My question is- Are you selling out? Is somebody, societal pressure, safety making you? Advice and wise counsel from older people is pertinent- in fact, they've helped me avoid many, many devastating pitfalls. But when it comes to decisions where both options have legitimate reasons, where both are morally right and in step with God, where one requires the giving up of the other, my question is- are our final decisions based on mainstream pressures, or conviction from our hearts.

Do they tell you God is hogwash, a fairytale, a figment of people's imagination? Or do you stand up to say that if this "created reality" is what impacts people, transforms lives,and saved mine, then it's a reality I want to have. Do you stand up to tell them that while Imagination creates a fiction and seeks to attach reality to it, Faith is not creating anything at all- It merely builds on what is already there.

Some things, you can't let them take away from you. Even if it means being a radical, sometimes. Even if it means sticking out, going against the norm, being different.

Jesus was quite a radical, wasn't he?

It may not seem like much, perhaps it sounds stupid, even- but that is why I will always keep my wavy, curly, wild hair. "It's wild and liberated, just like you. I like it perfectly the way it is, " a friend said. I've only heard that but once in my life.

So when I went for a haircut two days ago, and the senior hairstylist asked again if I might consider straightening things out a little, I looked at her and said, " I like what I was given, I like things different. "

"Good, because so do I." I looked at her own electric shock of unconventionally styled hair and smiled. That was a first from a hairstylist.

"I want to try something different today. But I want my curls to stay. I'd even rather a boy's hairdo." We laughed.

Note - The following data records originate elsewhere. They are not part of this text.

/-! ## Views: the instruction of a family with given field values

Each names the row of the opcode table that has these fields (the table's mnemonic), so that a family can be spoken of at once. -/

/-- MOV `d`,`s` (R141, R142, R143); the slot MOV M,M is HLT (R99, C7). -/
def movInstr (d s : Loc) : Instr :=
  match d, s with
  | .reg .B, .reg .B => .mov_B_B
  | .reg .B, .reg .C => .mov_B_C
  | .reg .B, .reg .D => .mov_B_D
  | .reg .B, .reg .E => .mov_B_E
  | .reg .B, .reg .H => .mov_B_H
  | .reg .B, .reg .L => .mov_B_L
  | .reg .B, .M => .mov_B_M
  | .reg .B, .reg .A => .mov_B_A
  | .reg .C, .reg .B => .mov_C_B
  | .reg .C, .reg .C => .mov_C_C
  | .reg .C, .reg .D => .mov_C_D
  | .reg .C, .reg .E => .mov_C_E
  | .reg .C, .reg .H => .mov_C_H
  | .reg .C, .reg .L => .mov_C_L
  | .reg .C, .M => .mov_C_M
  | .reg .C, .reg .A => .mov_C_A
  | .reg .D, .reg .B => .mov_D_B
  | .reg .D, .reg .C => .mov_D_C
  | .reg .D, .reg .D => .mov_D_D
  | .reg .D, .reg .E => .mov_D_E
  | .reg .D, .reg .H => .mov_D_H
  | .reg .D, .reg .L => .mov_D_L
  | .reg .D, .M => .mov_D_M
  | .reg .D, .reg .A => .mov_D_A
  | .reg .E, .reg .B => .mov_E_B
  | .reg .E, .reg .C => .mov_E_C
  | .reg .E, .reg .D => .mov_E_D
  | .reg .E, .reg .E => .mov_E_E
  | .reg .E, .reg .H => .mov_E_H
  | .reg .E, .reg .L => .mov_E_L
  | .reg .E, .M => .mov_E_M
  | .reg .E, .reg .A => .mov_E_A
  | .reg .H, .reg .B => .mov_H_B
  | .reg .H, .reg .C => .mov_H_C
  | .reg .H, .reg .D => .mov_H_D
  | .reg .H, .reg .E => .mov_H_E
  | .reg .H, .reg .H => .mov_H_H
  | .reg .H, .reg .L => .mov_H_L
  | .reg .H, .M => .mov_H_M
  | .reg .H, .reg .A => .mov_H_A
  | .reg .L, .reg .B => .mov_L_B
  | .reg .L, .reg .C => .mov_L_C
  | .reg .L, .reg .D => .mov_L_D
  | .reg .L, .reg .E => .mov_L_E
  | .reg .L, .reg .H => .mov_L_H
  | .reg .L, .reg .L => .mov_L_L
  | .reg .L, .M => .mov_L_M
  | .reg .L, .reg .A => .mov_L_A
  | .M, .reg .B => .mov_M_B
  | .M, .reg .C => .mov_M_C
  | .M, .reg .D => .mov_M_D
  | .M, .reg .E => .mov_M_E
  | .M, .reg .H => .mov_M_H
  | .M, .reg .L => .mov_M_L
  | .M, .M => .hlt
  | .M, .reg .A => .mov_M_A
  | .reg .A, .reg .B => .mov_A_B
  | .reg .A, .reg .C => .mov_A_C
  | .reg .A, .reg .D => .mov_A_D
  | .reg .A, .reg .E => .mov_A_E
  | .reg .A, .reg .H => .mov_A_H
  | .reg .A, .reg .L => .mov_A_L
  | .reg .A, .M => .mov_A_M
  | .reg .A, .reg .A => .mov_A_A

/-- MVI `d`,v (R144, R145). -/
def mviInstr (d : Loc) (v : Byte) : Instr :=
  match d with
  | .reg .B => .mvi_B v
  | .reg .C => .mvi_C v
  | .reg .D => .mvi_D v
  | .reg .E => .mvi_E v
  | .reg .H => .mvi_H v
  | .reg .L => .mvi_L v
  | .M => .mvi_M v
  | .reg .A => .mvi_A v

/-- INR `d` (R178). -/
def inrInstr (d : Loc) : Instr :=
  match d with
  | .reg .B => .inr_B
  | .reg .C => .inr_C
  | .reg .D => .inr_D
  | .reg .E => .inr_E
  | .reg .H => .inr_H
  | .reg .L => .inr_L
  | .M => .inr_M
  | .reg .A => .inr_A

/-- DCR `d` (R179). -/
def dcrInstr (d : Loc) : Instr :=
  match d with
  | .reg .B => .dcr_B
  | .reg .C => .dcr_C
  | .reg .D => .dcr_D
  | .reg .E => .dcr_E
  | .reg .H => .dcr_H
  | .reg .L => .dcr_L
  | .M => .dcr_M
  | .reg .A => .dcr_A

/-- ADD, ADC, SUB, SBB, ANA, XRA, ORA or CMP with a register or M (R170 to R173, R200 to R203). -/
def aluInstr (op : AluOp) (s : Loc) : Instr :=
  match op, s with
  | .ADD, .reg .B => .add_B
  | .ADD, .reg .C => .add_C
  | .ADD, .reg .D => .add_D
  | .ADD, .reg .E => .add_E
  | .ADD, .reg .H => .add_H
  | .ADD, .reg .L => .add_L
  | .ADD, .M => .add_M
  | .ADD, .reg .A => .add_A
  | .ADC, .reg .B => .adc_B
  | .ADC, .reg .C => .adc_C
  | .ADC, .reg .D => .adc_D
  | .ADC, .reg .E => .adc_E
  | .ADC, .reg .H => .adc_H
  | .ADC, .reg .L => .adc_L
  | .ADC, .M => .adc_M
  | .ADC, .reg .A => .adc_A
  | .SUB, .reg .B => .sub_B
  | .SUB, .reg .C => .sub_C
  | .SUB, .reg .D => .sub_D
  | .SUB, .reg .E => .sub_E
  | .SUB, .reg .H => .sub_H
  | .SUB, .reg .L => .sub_L
  | .SUB, .M => .sub_M
  | .SUB, .reg .A => .sub_A
  | .SBB, .reg .B => .sbb_B
  | .SBB, .reg .C => .sbb_C
  | .SBB, .reg .D => .sbb_D
  | .SBB, .reg .E => .sbb_E
  | .SBB, .reg .H => .sbb_H
  | .SBB, .reg .L => .sbb_L
  | .SBB, .M => .sbb_M
  | .SBB, .reg .A => .sbb_A
  | .ANA, .reg .B => .ana_B
  | .ANA, .reg .C => .ana_C
  | .ANA, .reg .D => .ana_D
  | .ANA, .reg .E => .ana_E
  | .ANA, .reg .H => .ana_H
  | .ANA, .reg .L => .ana_L
  | .ANA, .M => .ana_M
  | .ANA, .reg .A => .ana_A
  | .XRA, .reg .B => .xra_B
  | .XRA, .reg .C => .xra_C
  | .XRA, .reg .D => .xra_D
  | .XRA, .reg .E => .xra_E
  | .XRA, .reg .H => .xra_H
  | .XRA, .reg .L => .xra_L
  | .XRA, .M => .xra_M
  | .XRA, .reg .A => .xra_A
  | .ORA, .reg .B => .ora_B
  | .ORA, .reg .C => .ora_C
  | .ORA, .reg .D => .ora_D
  | .ORA, .reg .E => .ora_E
  | .ORA, .reg .H => .ora_H
  | .ORA, .reg .L => .ora_L
  | .ORA, .M => .ora_M
  | .ORA, .reg .A => .ora_A
  | .CMP, .reg .B => .cmp_B
  | .CMP, .reg .C => .cmp_C
  | .CMP, .reg .D => .cmp_D
  | .CMP, .reg .E => .cmp_E
  | .CMP, .reg .H => .cmp_H
  | .CMP, .reg .L => .cmp_L
  | .CMP, .M => .cmp_M
  | .CMP, .reg .A => .cmp_A

/-- ADI, ACI, SUI, SBI, ANI, XRI, ORI or CPI (R174 to R177, R204 to R207). -/
def aluImmInstr (op : AluOp) (v : Byte) : Instr :=
  match op with
  | .ADD => .adi v
  | .ADC => .aci v
  | .SUB => .sui v
  | .SBB => .sbi v
  | .ANA => .ani v
  | .XRA => .xri v
  | .ORA => .ori v
  | .CMP => .cpi v

/-- LXI `rp` (R146). -/
def lxiInstr (rp : RegPair) (v : Word) : Instr :=
  match rp with
  | .pair .BC => .lxi_B v
  | .pair .DE => .lxi_D v
  | .pair .HL => .lxi_H v
  | .SP => .lxi_SP v

/-- INX `rp` (R181). -/
def inxInstr (rp : RegPair) : Instr :=
  match rp with
  | .pair .BC => .inx_B
  | .pair .DE => .inx_D
  | .pair .HL => .inx_H
  | .SP => .inx_SP

/-- DCX `rp` (R182). -/
def dcxInstr (rp : RegPair) : Instr :=
  match rp with
  | .pair .BC => .dcx_B
  | .pair .DE => .dcx_D
  | .pair .HL => .dcx_H
  | .SP => .dcx_SP

/-- DAD `rp` (R183). -/
def dadInstr (rp : RegPair) : Instr :=
  match rp with
  | .pair .BC => .dad_B
  | .pair .DE => .dad_D
  | .pair .HL => .dad_H
  | .SP => .dad_SP

/-- PUSH `rp` (R272, R274). -/
def pushInstr (rp : StackPair) : Instr :=
  match rp with
  | .pair .BC => .push_B
  | .pair .DE => .push_D
  | .pair .HL => .push_H
  | .PSW => .push_PSW

/-- POP `rp` (R273, R275). -/
def popInstr (rp : StackPair) : Instr :=
  match rp with
  | .pair .BC => .pop_B
  | .pair .DE => .pop_D
  | .pair .HL => .pop_H
  | .PSW => .pop_PSW

/-- LDAX `rp` (R151). -/
def ldaxInstr (rp : IndPair) : Instr :=
  match rp with
  | .BC => .ldax_B
  | .DE => .ldax_D

/-- STAX `rp` (R152). -/
def staxInstr (rp : IndPair) : Instr :=
  match rp with
  | .BC => .stax_B
  | .DE => .stax_D

/-- The conditional jump on `c` (R232 to R240). -/
def jccInstr (c : Cond) (a : Word) : Instr :=
  match c with
  | .NZ => .jnz a
  | .Z => .jz a
  | .NC => .jnc a
  | .C => .jc a
  | .PO => .jpo a
  | .PE => .jpe a
  | .P => .jp a
  | .M => .jm a

/-- The conditional call on `c` (R242 to R250). -/
def cccInstr (c : Cond) (a : Word) : Instr :=
  match c with
  | .NZ => .cnz a
  | .Z => .cz a
  | .NC => .cnc a
  | .C => .cc a
  | .PO => .cpo a
  | .PE => .cpe a
  | .P => .cp a
  | .M => .cm a

/-- The conditional return on `c` (R252 to R260). -/
def rccInstr (c : Cond) : Instr :=
  match c with
  | .NZ => .rnz
  | .Z => .rz
  | .NC => .rnc
  | .C => .rc
  | .PO => .rpo
  | .PE => .rpe
  | .P => .rp
  | .M => .rm

/-- RST `n` (R93, R261). -/
def rstInstr (n : BitVec 3) : Instr :=
  match n.toNat with
  | 0 => .rst_0
  | 1 => .rst_1
  | 2 => .rst_2
  | 3 => .rst_3
  | 4 => .rst_4
  | 5 => .rst_5
  | 6 => .rst_6
  | _ => .rst_7

/-- The opcode values the 8085 leaves undocumented (R96). -/
def undocumentedOpcodes : List Byte := [0x08, 0x10, 0x18, 0x28, 0x38, 0xCB, 0xD9, 0xDD, 0xED, 0xFD]

/-- The ten undocumented slots, in the order of `undocumentedOpcodes` (R96, R288). -/
def undocumentedInstrs : List Instr := [.nop_08, .nop_10, .nop_18, .nop_28, .nop_38, .nop_CB, .nop_D9, .nop_DD, .nop_ED, .nop_FD]

/-! ## The decoder -/

/-- Bytes of the instruction with this opcode, found from the opcode alone (R85). -/
def opcodeLength (op : Byte) : Nat :=
  if op ∈ ([0x01, 0x11, 0x21, 0x22, 0x2A, 0x31, 0x32, 0x3A,
      0xC2, 0xC3, 0xC4, 0xCA, 0xCC, 0xCD, 0xD2, 0xD4, 0xDA, 0xDC, 0xE2, 0xE4, 0xEA, 0xEC, 0xF2, 0xF4, 0xFA, 0xFC] : List Byte) then 3
  else if op ∈ ([0x06, 0x0E, 0x16, 0x1E, 0x26, 0x2E, 0x36, 0x3E,
      0xC6, 0xCE, 0xD3, 0xD6, 0xDB, 0xDE, 0xE6, 0xEE, 0xF6, 0xFE] : List Byte) then 2
  else 1

/-- Block `b7 b6 = 00` of the map, by `b2 b1 b0` and `b5 b4 b3` (R86, R94). -/
def decodeBlock0 (op x y : Byte) : Instr :=
  let mid : BitVec 3 := op.extractLsb' 3 3
  let rp := RegPair.ofCode (op.extractLsb' 4 2)
  let b3 : Bool := op.getLsbD 3
  match (op.extractLsb' 0 3).toNat with
  | 0 =>
    match mid.toNat with
    | 0 => .nop
    | 1 => .nop_08
    | 2 => .nop_10
    | 3 => .nop_18
    | 4 => .rim
    | 5 => .nop_28
    | 6 => .sim
    | _ => .nop_38
  | 1 => if b3 then dadInstr rp else lxiInstr rp (joinBytes y x)
  | 2 =>
    match mid.toNat with
    | 0 => .stax_B
    | 1 => .ldax_B
    | 2 => .stax_D
    | 3 => .ldax_D
    | 4 => .shld (joinBytes y x)
    | 5 => .lhld (joinBytes y x)
    | 6 => .sta (joinBytes y x)
    | _ => .lda (joinBytes y x)
  | 3 => if b3 then dcxInstr rp else inxInstr rp
  | 4 => inrInstr (Loc.ofCode mid)
  | 5 => dcrInstr (Loc.ofCode mid)
  | 6 => mviInstr (Loc.ofCode mid) x
  | _ =>
    match mid.toNat with
    | 0 => .rlc
    | 1 => .rrc
    | 2 => .ral
    | 3 => .rar
    | 4 => .daa
    | 5 => .cma
    | 6 => .stc
    | _ => .cmc

/-- Block `b7 b6 = 11` of the map, by `b2 b1 b0` and `b5 b4 b3` (R86, R94). -/
def decodeBlock3 (op x y : Byte) : Instr :=
  let mid : BitVec 3 := op.extractLsb' 3 3
  let rp := StackPair.ofCode (op.extractLsb' 4 2)
  match (op.extractLsb' 0 3).toNat with
  | 0 => rccInstr (Cond.ofCode mid)
  | 1 =>
    match mid.toNat with
    | 1 => .ret
    | 3 => .nop_D9
    | 5 => .pchl
    | 7 => .sphl
    | _ => popInstr rp
  | 2 => jccInstr (Cond.ofCode mid) (joinBytes y x)
  | 3 =>
    match mid.toNat with
    | 0 => .jmp (joinBytes y x)
    | 1 => .nop_CB
    | 2 => .outPort x
    | 3 => .inPort x
    | 4 => .xthl
    | 5 => .xchg
    | 6 => .di
    | _ => .ei
  | 4 => cccInstr (Cond.ofCode mid) (joinBytes y x)
  | 5 =>
    match mid.toNat with
    | 1 => .call (joinBytes y x)
    | 3 => .nop_DD
    | 5 => .nop_ED
    | 7 => .nop_FD
    | _ => pushInstr rp
  | 6 => aluImmInstr (AluOp.ofCode mid) x
  | _ => rstInstr mid

/-- The instruction whose opcode byte is `op`, with `x` as byte 2 and `y` as byte 3 where it has them (R86 to R88). Total:
every opcode value has defined behaviour (R82). -/
def decodeBytes (op x y : Byte) : Instr :=
  match (op.extractLsb' 6 2).toNat with
  | 0 => decodeBlock0 op x y
  | 1 => movInstr (Loc.ofCode (op.extractLsb' 3 3)) (Loc.ofCode (op.extractLsb' 0 3))
  | 2 => aluInstr (AluOp.ofCode (op.extractLsb' 3 3)) (Loc.ofCode (op.extractLsb' 0 3))
  | _ => decodeBlock3 op x y

/-- Why a byte list holds no whole instruction. No byte value is a reason: every opcode decodes (R82, R97). -/
inductive DecodeError where
  /-- There is no byte to read. -/
  | noBytes
  /-- The list ends before the instruction of this opcode does. -/
  | truncated (op : Byte)
deriving DecidableEq, Repr

/-- The instruction at the head of a byte list, and the bytes after it (R84, R85). -/
def decode : List Byte → Except DecodeError (Instr × List Byte)
  | [] => .error .noBytes
  | op :: rest =>
    match opcodeLength op, rest with
    | 1, _ => .ok (decodeBytes op 0 0, rest)
    | 2, x :: tail => .ok (decodeBytes op x 0, tail)
    | 3, x :: y :: tail => .ok (decodeBytes op x y, tail)
    | _, _ => .error (.truncated op)

/-- Byte `k` of the opcode table's number `w` of `nbits` bits: byte 0 holds bits 7 to 0 (every bit above `nbits` is 0). -/
def tableByte (nbits w k : Nat) : Byte := BitVec.ofNat 8 (w % 2 ^ nbits / 256 ^ k)

/-- What the decoder reads from a table word, padded with zero bytes to the longest instruction. -/
def decodeTableWord (nbits w : Nat) : Option Instr :=
  match decode [tableByte nbits w 0, tableByte nbits w 1, tableByte nbits w 2] with
  | .ok (i, _) => some i
  | .error _ => none

/-! ## The encoder -/

/-- Byte 2 and byte 3 of a 3-byte instruction: the low byte first (R84, R88, D1). -/
def operandBytes (v : Word) : List Byte := [loByte v, hiByte v]
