-- ==== Sys2Proof/Machine/Step.lean ====
section
/-! DEFINITION. Machine/Step.lean: one call of `step()` (30_encoding.md R80), and a word placed where the next step fetches. -/

namespace Sys2Proof.Machine

/-- `step()`: nothing when Halted; else fetch the instruction at `pc` and run it (R80). -/
def step (s : State) : Host.Outcome State Fault Refusal :=
  if s.halted then .next s else exec s.fetchInstr.1 s.fetchInstr.2

/-- The word's bytes at `pc` of the active bank, zero bytes above them up to the longest instruction, and the engine Running,
so that the very next step runs it (log entry 6). -/
def State.withFetchWord (s : State) (nbits w : Nat) : State :=
  (((s.writeByte s.pc (tableByte nbits w 0)).writeByte (s.pc + 1) (tableByte nbits w 1)).writeByte (s.pc + 2)
    (tableByte nbits w 2)).setHalted false

end Sys2Proof.Machine
end

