-- ==== Sys2Proof/Machine/Core.lean ====
section
/-! DEFINITION. Machine/Core.lean: the machine behind Host/Core.lean. -/

def Sys2Proof.core : Host.Core :=
  { State := Sys2Proof.Machine.State, Fault := Sys2Proof.Machine.Fault,
    Refusal := Sys2Proof.Machine.Refusal, step := Sys2Proof.Machine.step, reset := Sys2Proof.Machine.State.reset }
end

When a woman goes for a haircut, it's never just for nothing, but always to mark a new season in her life.

" Sure," she said. " I know just the thing for you. Something xiao sa (which means a little wild, wind-swept, careless). "

"Okay!"

So after all this while listening to people tell me their opinion about my hair, and painting and useless meddling with Shakespeare and poetry, and my vocation and church, I let my senior hairstylist give me an edgey rocker-chick do that makes my hair look like it was caught in a fashionable tornado while I was eating cherries in a Cleopatra position in the garden of Eden.

If you thought it was wild before, well you haven't seen it now.

"Thanks so much. I love it," I said.

Church today was a non-stop barrage of affectionate jokes, jesting and teasing about my crown of glory. We just finished our final exams for the year, and we're starting school at full hilt tomorrow. I better brace myself for the verbal onslaught.

My question is- are you selling out?